● ABOUT THIS EXERCISE:
Among the records that follow, set down only the lines from the one containing "def startAtomic (s" to the one containing "h scope true", both included, exactly.

● RECORDS SHOWN:

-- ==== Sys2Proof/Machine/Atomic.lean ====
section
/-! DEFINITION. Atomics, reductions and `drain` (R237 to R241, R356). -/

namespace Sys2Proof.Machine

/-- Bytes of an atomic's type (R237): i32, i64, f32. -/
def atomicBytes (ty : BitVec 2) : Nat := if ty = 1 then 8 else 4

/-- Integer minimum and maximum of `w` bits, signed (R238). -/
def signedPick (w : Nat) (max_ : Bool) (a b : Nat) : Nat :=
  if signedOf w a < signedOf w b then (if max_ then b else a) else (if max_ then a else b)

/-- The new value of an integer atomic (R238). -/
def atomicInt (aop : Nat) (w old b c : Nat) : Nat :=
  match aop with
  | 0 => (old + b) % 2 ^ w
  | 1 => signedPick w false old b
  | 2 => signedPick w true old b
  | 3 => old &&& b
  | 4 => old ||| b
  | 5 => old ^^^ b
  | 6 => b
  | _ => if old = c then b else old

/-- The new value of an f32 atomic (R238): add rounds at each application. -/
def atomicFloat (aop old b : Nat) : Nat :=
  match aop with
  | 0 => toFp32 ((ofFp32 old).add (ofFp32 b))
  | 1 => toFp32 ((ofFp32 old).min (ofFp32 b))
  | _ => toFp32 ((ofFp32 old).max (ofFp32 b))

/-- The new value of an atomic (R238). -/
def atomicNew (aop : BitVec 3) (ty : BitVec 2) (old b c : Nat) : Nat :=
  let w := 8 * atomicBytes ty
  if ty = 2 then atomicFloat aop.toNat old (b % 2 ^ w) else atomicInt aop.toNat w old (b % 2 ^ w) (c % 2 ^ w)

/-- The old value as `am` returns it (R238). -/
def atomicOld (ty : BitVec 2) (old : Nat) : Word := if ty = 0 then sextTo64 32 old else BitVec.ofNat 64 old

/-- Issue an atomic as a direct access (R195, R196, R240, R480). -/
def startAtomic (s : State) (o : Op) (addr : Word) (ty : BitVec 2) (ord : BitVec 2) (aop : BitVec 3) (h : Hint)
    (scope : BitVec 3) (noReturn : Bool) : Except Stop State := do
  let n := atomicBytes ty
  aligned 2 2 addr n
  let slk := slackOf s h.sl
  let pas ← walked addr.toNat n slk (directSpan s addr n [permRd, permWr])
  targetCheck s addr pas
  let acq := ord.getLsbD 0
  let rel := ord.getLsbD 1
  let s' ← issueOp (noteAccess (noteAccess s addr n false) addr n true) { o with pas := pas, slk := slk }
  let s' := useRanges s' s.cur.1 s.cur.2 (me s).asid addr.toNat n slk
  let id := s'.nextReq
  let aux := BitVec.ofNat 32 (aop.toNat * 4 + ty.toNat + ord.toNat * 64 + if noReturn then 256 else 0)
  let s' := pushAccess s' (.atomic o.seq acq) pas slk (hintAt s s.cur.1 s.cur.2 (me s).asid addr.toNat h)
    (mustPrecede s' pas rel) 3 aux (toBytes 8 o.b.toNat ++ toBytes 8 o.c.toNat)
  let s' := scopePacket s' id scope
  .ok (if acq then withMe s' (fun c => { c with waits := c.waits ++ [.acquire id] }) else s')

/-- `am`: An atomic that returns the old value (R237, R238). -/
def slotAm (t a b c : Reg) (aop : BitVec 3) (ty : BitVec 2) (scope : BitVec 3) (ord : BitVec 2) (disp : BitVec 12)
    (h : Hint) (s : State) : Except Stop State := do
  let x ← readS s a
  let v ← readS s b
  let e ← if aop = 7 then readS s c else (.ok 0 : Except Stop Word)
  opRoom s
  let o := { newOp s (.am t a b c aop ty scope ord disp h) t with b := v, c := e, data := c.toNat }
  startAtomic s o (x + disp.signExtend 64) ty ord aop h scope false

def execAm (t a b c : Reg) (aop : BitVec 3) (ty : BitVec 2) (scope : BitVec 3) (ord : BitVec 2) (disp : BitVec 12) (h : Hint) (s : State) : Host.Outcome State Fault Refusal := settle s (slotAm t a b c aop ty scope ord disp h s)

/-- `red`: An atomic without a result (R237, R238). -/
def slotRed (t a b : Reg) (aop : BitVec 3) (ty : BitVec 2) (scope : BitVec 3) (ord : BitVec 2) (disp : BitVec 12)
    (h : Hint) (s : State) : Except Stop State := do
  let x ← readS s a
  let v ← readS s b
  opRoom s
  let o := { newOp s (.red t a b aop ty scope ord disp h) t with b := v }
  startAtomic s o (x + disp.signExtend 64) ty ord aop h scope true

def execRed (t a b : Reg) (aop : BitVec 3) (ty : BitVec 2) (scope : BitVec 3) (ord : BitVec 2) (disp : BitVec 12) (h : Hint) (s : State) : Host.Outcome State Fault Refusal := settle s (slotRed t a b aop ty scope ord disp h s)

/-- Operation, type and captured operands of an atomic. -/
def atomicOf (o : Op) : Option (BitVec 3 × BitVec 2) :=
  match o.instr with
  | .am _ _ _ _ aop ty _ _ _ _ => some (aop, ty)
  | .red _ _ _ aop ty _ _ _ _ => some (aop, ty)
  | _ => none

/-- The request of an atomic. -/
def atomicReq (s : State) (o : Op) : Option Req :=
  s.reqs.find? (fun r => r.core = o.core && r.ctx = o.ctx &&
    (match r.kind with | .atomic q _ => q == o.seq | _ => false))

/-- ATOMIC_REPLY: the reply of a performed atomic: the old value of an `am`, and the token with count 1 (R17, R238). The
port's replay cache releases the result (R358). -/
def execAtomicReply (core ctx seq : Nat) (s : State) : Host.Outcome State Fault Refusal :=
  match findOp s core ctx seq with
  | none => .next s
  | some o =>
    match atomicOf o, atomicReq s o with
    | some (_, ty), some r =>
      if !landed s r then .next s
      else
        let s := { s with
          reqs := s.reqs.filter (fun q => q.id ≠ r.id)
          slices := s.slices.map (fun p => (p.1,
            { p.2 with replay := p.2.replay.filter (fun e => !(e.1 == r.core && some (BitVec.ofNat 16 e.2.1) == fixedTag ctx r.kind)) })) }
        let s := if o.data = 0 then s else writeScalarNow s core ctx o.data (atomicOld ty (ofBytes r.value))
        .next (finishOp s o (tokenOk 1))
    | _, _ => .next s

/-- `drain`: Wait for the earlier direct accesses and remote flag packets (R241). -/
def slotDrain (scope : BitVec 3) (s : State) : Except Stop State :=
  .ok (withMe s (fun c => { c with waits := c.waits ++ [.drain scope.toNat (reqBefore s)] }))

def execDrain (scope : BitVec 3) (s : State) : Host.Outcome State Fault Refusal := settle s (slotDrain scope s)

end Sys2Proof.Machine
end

---

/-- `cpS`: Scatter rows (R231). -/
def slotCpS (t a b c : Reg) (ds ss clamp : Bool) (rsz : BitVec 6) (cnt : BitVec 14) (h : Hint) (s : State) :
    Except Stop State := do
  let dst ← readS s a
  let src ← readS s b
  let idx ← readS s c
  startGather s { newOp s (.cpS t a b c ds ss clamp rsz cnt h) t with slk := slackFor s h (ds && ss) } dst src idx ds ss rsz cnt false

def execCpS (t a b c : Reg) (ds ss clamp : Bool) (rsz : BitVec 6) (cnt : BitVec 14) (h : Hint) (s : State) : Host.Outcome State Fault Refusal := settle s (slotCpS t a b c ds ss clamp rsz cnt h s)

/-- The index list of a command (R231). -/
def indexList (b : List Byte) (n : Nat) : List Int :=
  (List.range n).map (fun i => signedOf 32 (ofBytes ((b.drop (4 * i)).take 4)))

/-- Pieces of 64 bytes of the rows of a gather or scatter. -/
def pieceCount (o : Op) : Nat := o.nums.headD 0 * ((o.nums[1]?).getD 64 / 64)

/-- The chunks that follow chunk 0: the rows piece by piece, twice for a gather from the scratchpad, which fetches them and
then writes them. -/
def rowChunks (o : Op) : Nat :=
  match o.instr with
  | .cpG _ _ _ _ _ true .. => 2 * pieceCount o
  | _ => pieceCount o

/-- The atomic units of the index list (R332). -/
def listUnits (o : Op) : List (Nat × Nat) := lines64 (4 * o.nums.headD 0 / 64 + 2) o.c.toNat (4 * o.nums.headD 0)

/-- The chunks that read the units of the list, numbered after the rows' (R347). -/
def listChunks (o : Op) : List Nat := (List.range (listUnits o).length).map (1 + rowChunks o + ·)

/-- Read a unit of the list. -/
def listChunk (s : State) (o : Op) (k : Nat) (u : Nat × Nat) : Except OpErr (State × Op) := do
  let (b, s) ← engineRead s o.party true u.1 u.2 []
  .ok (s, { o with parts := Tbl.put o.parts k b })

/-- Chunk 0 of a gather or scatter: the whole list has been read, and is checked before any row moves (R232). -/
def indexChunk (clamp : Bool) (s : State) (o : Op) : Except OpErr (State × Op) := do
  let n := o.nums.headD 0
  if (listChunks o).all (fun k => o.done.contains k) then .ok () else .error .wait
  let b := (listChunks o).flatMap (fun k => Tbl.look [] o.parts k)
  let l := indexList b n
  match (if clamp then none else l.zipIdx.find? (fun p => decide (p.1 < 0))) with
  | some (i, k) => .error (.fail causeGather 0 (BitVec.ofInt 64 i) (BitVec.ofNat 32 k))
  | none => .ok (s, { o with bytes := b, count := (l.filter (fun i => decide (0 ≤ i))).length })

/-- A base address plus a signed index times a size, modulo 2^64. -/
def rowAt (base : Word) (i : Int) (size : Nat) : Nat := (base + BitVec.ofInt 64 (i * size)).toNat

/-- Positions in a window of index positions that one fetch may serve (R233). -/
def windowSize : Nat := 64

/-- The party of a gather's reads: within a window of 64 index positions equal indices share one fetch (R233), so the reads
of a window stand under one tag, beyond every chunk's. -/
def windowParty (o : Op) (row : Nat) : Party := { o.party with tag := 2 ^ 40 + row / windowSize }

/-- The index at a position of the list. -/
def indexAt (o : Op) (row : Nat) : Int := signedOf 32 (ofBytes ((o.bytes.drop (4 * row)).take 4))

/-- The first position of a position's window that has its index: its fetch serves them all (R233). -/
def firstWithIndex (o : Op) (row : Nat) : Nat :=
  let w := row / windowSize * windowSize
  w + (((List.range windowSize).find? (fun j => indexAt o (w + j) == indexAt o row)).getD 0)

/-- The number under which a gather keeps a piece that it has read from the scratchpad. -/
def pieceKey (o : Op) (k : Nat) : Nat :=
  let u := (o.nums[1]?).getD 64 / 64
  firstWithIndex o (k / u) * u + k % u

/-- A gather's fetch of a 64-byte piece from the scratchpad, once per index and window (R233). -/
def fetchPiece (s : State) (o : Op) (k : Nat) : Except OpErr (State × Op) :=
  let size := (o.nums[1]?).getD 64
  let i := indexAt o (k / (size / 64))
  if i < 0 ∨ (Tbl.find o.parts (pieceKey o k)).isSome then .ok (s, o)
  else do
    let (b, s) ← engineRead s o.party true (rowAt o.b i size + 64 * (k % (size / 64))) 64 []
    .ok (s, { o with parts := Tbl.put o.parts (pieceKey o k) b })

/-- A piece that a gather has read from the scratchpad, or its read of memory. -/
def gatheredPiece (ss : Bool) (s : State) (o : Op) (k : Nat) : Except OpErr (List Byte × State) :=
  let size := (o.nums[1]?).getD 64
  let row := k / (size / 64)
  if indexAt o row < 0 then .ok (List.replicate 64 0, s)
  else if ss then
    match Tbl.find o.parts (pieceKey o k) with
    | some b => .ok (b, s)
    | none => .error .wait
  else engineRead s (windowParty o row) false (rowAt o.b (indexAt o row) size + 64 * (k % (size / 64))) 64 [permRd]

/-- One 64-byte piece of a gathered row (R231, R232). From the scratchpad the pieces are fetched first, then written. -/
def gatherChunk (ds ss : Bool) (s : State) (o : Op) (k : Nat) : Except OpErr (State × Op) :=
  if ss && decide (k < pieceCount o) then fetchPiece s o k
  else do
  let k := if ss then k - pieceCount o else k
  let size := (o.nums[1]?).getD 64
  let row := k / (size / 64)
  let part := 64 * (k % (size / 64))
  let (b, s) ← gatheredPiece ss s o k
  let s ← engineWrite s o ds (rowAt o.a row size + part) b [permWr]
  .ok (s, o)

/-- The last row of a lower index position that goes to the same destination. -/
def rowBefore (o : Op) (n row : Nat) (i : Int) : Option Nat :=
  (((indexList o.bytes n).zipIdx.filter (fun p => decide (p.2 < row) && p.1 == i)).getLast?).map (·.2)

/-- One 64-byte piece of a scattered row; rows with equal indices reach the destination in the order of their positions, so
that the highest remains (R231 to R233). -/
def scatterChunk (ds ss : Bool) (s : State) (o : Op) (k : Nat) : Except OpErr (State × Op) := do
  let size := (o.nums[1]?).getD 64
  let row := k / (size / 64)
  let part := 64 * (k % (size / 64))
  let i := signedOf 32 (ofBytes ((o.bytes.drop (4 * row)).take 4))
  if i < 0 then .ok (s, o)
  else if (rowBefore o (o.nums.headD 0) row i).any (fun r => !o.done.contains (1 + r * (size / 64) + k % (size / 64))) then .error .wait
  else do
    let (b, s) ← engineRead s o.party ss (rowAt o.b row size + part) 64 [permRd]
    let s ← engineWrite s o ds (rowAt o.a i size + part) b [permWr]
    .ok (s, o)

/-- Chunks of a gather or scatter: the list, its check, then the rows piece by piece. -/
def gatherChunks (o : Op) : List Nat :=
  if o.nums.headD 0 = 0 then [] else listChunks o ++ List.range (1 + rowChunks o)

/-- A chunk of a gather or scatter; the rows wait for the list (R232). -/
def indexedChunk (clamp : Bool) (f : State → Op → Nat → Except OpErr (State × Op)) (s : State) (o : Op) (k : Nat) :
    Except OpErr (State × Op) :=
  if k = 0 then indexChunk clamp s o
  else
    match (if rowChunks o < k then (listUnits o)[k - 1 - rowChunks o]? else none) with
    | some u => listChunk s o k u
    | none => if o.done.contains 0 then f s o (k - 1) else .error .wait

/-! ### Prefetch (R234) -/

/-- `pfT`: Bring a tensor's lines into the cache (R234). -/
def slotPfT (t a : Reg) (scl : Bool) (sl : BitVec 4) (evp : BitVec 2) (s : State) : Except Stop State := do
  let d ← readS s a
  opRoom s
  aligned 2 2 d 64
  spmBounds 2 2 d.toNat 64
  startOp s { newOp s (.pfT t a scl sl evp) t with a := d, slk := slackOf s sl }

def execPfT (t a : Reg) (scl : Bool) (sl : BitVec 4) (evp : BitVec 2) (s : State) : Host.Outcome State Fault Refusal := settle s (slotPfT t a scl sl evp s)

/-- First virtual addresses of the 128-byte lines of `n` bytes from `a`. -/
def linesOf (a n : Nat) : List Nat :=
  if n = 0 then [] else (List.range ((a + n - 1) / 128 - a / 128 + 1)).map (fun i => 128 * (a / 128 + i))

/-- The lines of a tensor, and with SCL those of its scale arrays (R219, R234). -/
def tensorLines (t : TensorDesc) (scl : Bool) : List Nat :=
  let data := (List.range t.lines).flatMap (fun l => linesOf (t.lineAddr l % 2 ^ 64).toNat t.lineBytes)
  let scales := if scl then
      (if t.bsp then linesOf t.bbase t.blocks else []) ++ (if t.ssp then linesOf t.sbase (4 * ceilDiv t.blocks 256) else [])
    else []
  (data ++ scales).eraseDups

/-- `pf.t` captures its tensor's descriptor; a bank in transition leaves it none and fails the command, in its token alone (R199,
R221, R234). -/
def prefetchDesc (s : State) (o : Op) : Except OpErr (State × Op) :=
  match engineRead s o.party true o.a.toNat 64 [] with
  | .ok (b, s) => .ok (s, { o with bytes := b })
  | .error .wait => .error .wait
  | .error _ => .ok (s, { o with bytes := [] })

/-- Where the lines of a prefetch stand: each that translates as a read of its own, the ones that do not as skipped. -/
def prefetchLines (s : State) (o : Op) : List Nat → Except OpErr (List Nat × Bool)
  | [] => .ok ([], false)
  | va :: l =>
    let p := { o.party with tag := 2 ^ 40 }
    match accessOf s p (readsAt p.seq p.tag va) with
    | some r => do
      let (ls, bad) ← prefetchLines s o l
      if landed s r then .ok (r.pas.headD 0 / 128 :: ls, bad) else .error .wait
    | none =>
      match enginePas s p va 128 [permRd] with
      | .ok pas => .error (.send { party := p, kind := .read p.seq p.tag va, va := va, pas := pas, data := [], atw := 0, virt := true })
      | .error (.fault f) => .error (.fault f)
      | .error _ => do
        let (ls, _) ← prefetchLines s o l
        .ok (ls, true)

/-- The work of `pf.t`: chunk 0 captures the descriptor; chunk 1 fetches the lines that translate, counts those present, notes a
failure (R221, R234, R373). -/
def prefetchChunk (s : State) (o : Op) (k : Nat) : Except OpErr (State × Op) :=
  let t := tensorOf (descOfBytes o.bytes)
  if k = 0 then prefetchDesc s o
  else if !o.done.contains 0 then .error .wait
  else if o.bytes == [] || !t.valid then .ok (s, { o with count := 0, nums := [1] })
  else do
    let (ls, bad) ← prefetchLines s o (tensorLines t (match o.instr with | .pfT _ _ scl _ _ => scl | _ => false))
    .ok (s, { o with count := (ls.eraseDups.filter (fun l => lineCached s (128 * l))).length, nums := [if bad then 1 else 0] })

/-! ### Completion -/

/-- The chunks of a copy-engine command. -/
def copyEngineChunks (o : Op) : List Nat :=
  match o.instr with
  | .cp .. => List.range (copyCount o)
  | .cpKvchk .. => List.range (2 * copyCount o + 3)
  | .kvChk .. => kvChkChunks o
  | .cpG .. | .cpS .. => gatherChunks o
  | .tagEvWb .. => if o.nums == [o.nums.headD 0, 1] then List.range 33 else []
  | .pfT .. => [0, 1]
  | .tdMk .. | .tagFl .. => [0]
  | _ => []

● PROBLEM SOLUTION:
def startAtomic (s : State) (o : Op) (addr : Word) (ty : BitVec 2) (ord : BitVec 2) (aop : BitVec 3) (h : Hint)
    (scope : BitVec 3) (noReturn : Bool) : Except Stop State := do
  let n := atomicBytes ty
  aligned 2 2 addr n
  let slk := slackOf s h.sl
  let pas ← walked addr.toNat n slk (directSpan s addr n [permRd, permWr])
  targetCheck s addr pas
  let acq := ord.getLsbD 0
  let rel := ord.getLsbD 1
  let s' ← issueOp (noteAccess (noteAccess s addr n false) addr n true) { o with pas := pas, slk := slk }
  let s' := useRanges s' s.cur.1 s.cur.2 (me s).asid addr.toNat n slk
  let id := s'.nextReq
  let aux := BitVec.ofNat 32 (aop.toNat * 4 + ty.toNat + ord.toNat * 64 + if noReturn then 256 else 0)
  let s' := pushAccess s' (.atomic o.seq acq) pas slk (hintAt s s.cur.1 s.cur.2 (me s).asid addr.toNat h)
    (mustPrecede s' pas rel) 3 aux (toBytes 8 o.b.toNat ++ toBytes 8 o.c.toNat)
  let s' := scopePacket s' id scope
  .ok (if acq then withMe s' (fun c => { c with waits := c.waits ++ [.acquire id] }) else s')

/-- `am`: An atomic that returns the old value (R237, R238). -/
def slotAm (t a b c : Reg) (aop : BitVec 3) (ty : BitVec 2) (scope : BitVec 3) (ord : BitVec 2) (disp : BitVec 12)
    (h : Hint) (s : State) : Except Stop State := do
  let x ← readS s a
  let v ← readS s b
  let e ← if aop = 7 then readS s c else (.ok 0 : Except Stop Word)
  opRoom s
  let o := { newOp s (.am t a b c aop ty scope ord disp h) t with b := v, c := e, data := c.toNat }
  startAtomic s o (x + disp.signExtend 64) ty ord aop h scope false

def execAm (t a b c : Reg) (aop : BitVec 3) (ty : BitVec 2) (scope : BitVec 3) (ord : BitVec 2) (disp : BitVec 12) (h : Hint) (s : State) : Host.Outcome State Fault Refusal := settle s (slotAm t a b c aop ty scope ord disp h s)

/-- `red`: An atomic without a result (R237, R238). -/
def slotRed (t a b : Reg) (aop : BitVec 3) (ty : BitVec 2) (scope : BitVec 3) (ord : BitVec 2) (disp : BitVec 12)
    (h : Hint) (s : State) : Except Stop State := do
  let x ← readS s a
  let v ← readS s b
  opRoom s
  let o := { newOp s (.red t a b aop ty scope ord disp h) t with b := v }
  startAtomic s o (x + disp.signExtend 64) ty ord aop h scope true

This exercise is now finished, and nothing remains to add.